Minnesota State Fair goers oppose 'stand your ground' law, favor Sunday liquor runs

Minnesota State Fair goers oppose 'stand your ground' law, favor Sunday liquor runs
Photo: Minnesota State Fair.

Is it finally time for Minnesota to overturn its Sunday liquor store ban?

Yes, according to the majority of State Fair goers who participated in the 2012 Minnesota House of Representatives opinion survey.

The survey is unscientific, and polls Minnesotans on issues likely to be discussed in the upcoming legislative session. Of the more than 9,000 who participated this year, 63 percent say they believe liquor stores should be able to be open on Sundays, about 30 percent oppose the reform, and 7 percent are undecided.

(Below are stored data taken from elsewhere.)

-- ==== Sys2Proof/Machine/Parameters.lean ====
section
/-! DEFINITION. The values of the parameters: the opcode bytes of 00_scope.md R5, and the defaults of R6 the
model runs with. They stand here, and not in Config.lean, so that each can be mended alone. -/

namespace Sys2Proof.Machine

/-- `OPC_LDI` (R5). -/
def opcLdi : Byte := 0x82

/-- `OPC_PRN` (R5). -/
def opcPrn : Byte := 0x47

/-- `OPC_HLT` (R5). -/
def opcHlt : Byte := 0x01

/-- `OPC_MUL`, at its default (R6, decision D5). PRESUMED by the spec itself, from general knowledge (log entry 5). -/
def opcMul : Byte := 0xA2

/-- `REGW`, at its default: unbounded integers (R6, decision D1; log entry 6). -/
def regWidth : Config.RegWidth := .inf

/-- The parameters the machine `Machine.step` runs with. -/
def defaultParams : Config.Params := { regWidth := regWidth, opcMul := opcMul }

/-- What R6 asks of `OPC_MUL`: it differs from the three other opcode bytes. -/
def opcMulLegal (opc : Byte) : Bool := opc != opcLdi && opc != opcPrn && opc != opcHlt

/-- What R6 asks of `REGW`: `inf`, or a bit count of at least 8. -/
def regWidthLegal : Config.RegWidth → Bool
  | .inf => true
  | .bits n => decide (8 ≤ n)

/-- The byte is one of the four opcode constants, with `OPC_MUL` the byte `opc` (R55, R58). -/
def isOpcode (opc b : Byte) : Bool := b == opcLdi || b == opcPrn || b == opc || b == opcHlt

/-- `norm(v)` of R8: `v` itself with `REGW = inf`, the non-negative remainder modulo `2^n` with `REGW = n`. -/
def regNorm : Config.RegWidth → Value → Value
  | .inf, v => v
  | .bits n, v => v % (2 ^ n : Int)

/-- The eight register values after construction: `REG_INIT`, unspecified (R26, decision D4; log entry 1). -/
def resetRegs : Vector Value 8 :=
  #v[Config.regInit 0, Config.regInit 1, Config.regInit 2, Config.regInit 3,
     Config.regInit 4, Config.regInit 5, Config.regInit 6, Config.regInit 7]

end Sys2Proof.Machine
end

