-- ==== Sys2Proof/Machine/HostCalls.lean ====
section
/-! DEFINITION. What the host can do to the machine outside a run (10_state.md R10): give it a program through the
Loader (20_memory.md R44), and call `run()` (40_execution_cycle.md R70). With them, the text form the excluded Loader
reads (30_encoding.md R66). -/

namespace Sys2Proof.Machine

/-- `run()`, with the default parameters (R70). -/
def run (s : State) : Result := hostRun opcMul exec s

/-- The loop of `load(prog)` (R44), from address `a` on. -/
def loadFrom : List Byte → Nat → State → Except FatalKind State
  | [], _, s => .ok s
  | b :: bs, a, s => do
    let r ← memWrite a (zext b) s
    loadFrom bs (a + 1) r.2

/-- `load(prog)` (R44): writes the program from address 0 on, into an `Idle` engine. A program of more than 256 bytes
is a refused launch (decision D15). The spec has one load alone, after construction. DESIGN CHOICE (log entry 20): a
further one, while the engine is still `Idle`, is the same writes again, over the memory as it then is: the bytes of an
earlier program past the end of the new one stay. -/
def load (prog : List Byte) (s : State) : Result :=
  match s.engine with
  | .idle =>
    match loadFrom prog 0 s with
    | .ok t => .next t
    | .error k => .refused (.launchRefused k)
  | .running | .halted | .faulted _ => .refused .loadNotIdle

/-- The Loader skips a line that is empty or begins with `#` (R66). -/
def skippedLine : List Char → Bool
  | [] => true
  | c :: _ => c == '#'

/-- The whitespace that delimits the tokens of a line. -/
def isSpace (c : Char) : Bool := c == ' ' || c == '\t'

/-- The first whitespace-delimited token of a line. -/
def firstToken (line : List Char) : List Char := (line.dropWhile isSpace).takeWhile (fun c => !isSpace c)

/-- The value of a token as a base-2 number, its leftmost character the most significant bit; none if a character is
no binary digit. -/
def binaryValue : List Char → Nat → Option Nat
  | [], n => some n
  | c :: cs, n =>
    if c = '0' then binaryValue cs (2 * n) else if c = '1' then binaryValue cs (2 * n + 1) else none

/-- The byte one line gives: the value of its first token, which is the string form of an 8-bit binary number. -/
def lineByte (line : List Char) : Option Byte :=
  if (firstToken line).length = 8 then (binaryValue (firstToken line) 0).map (BitVec.ofNat 8) else none

/-- The byte sequence the Loader hands over for a text, in file order (R66). None where a line has no 8-bit binary
token: what the Loader does then is not in the spec (91_not_in_source.md N20; log entry 10). -/
def loaderBytes : List (List Char) → Option (List Byte)
  | [] => some []
  | l :: ls =>
    if skippedLine l then loaderBytes ls
    else do
      let b ← lineByte l
      let bs ← loaderBytes ls
      pure (b :: bs)

end Sys2Proof.Machine
end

The poll also asked if we should adopt a "Stand-Your-Ground" type law, meaning Minnesotans could defend themselves against an attacker -- including with the use of lethal force -- and no longer have the duty to retreat. About 48 percent voted against it, 40 percent for it, and 12 percent are undecided.

A few more highlights:

  • 93 percent don't think employers should be allowed to require employees to give up their social media passwords.
  • 53 percent want a higher threshold for getting a constitutional amendment on the ballot.
  • 85 percent believe Hmong-American and Lao-American vets who fought on the U.S. side in the Vietnam War should be eligible to be buried at the Minnesota State Veterans Cemetery near Camp Ripley.
  • Fair goers are split on whether we should legalize bottle rockets and other fire crackers.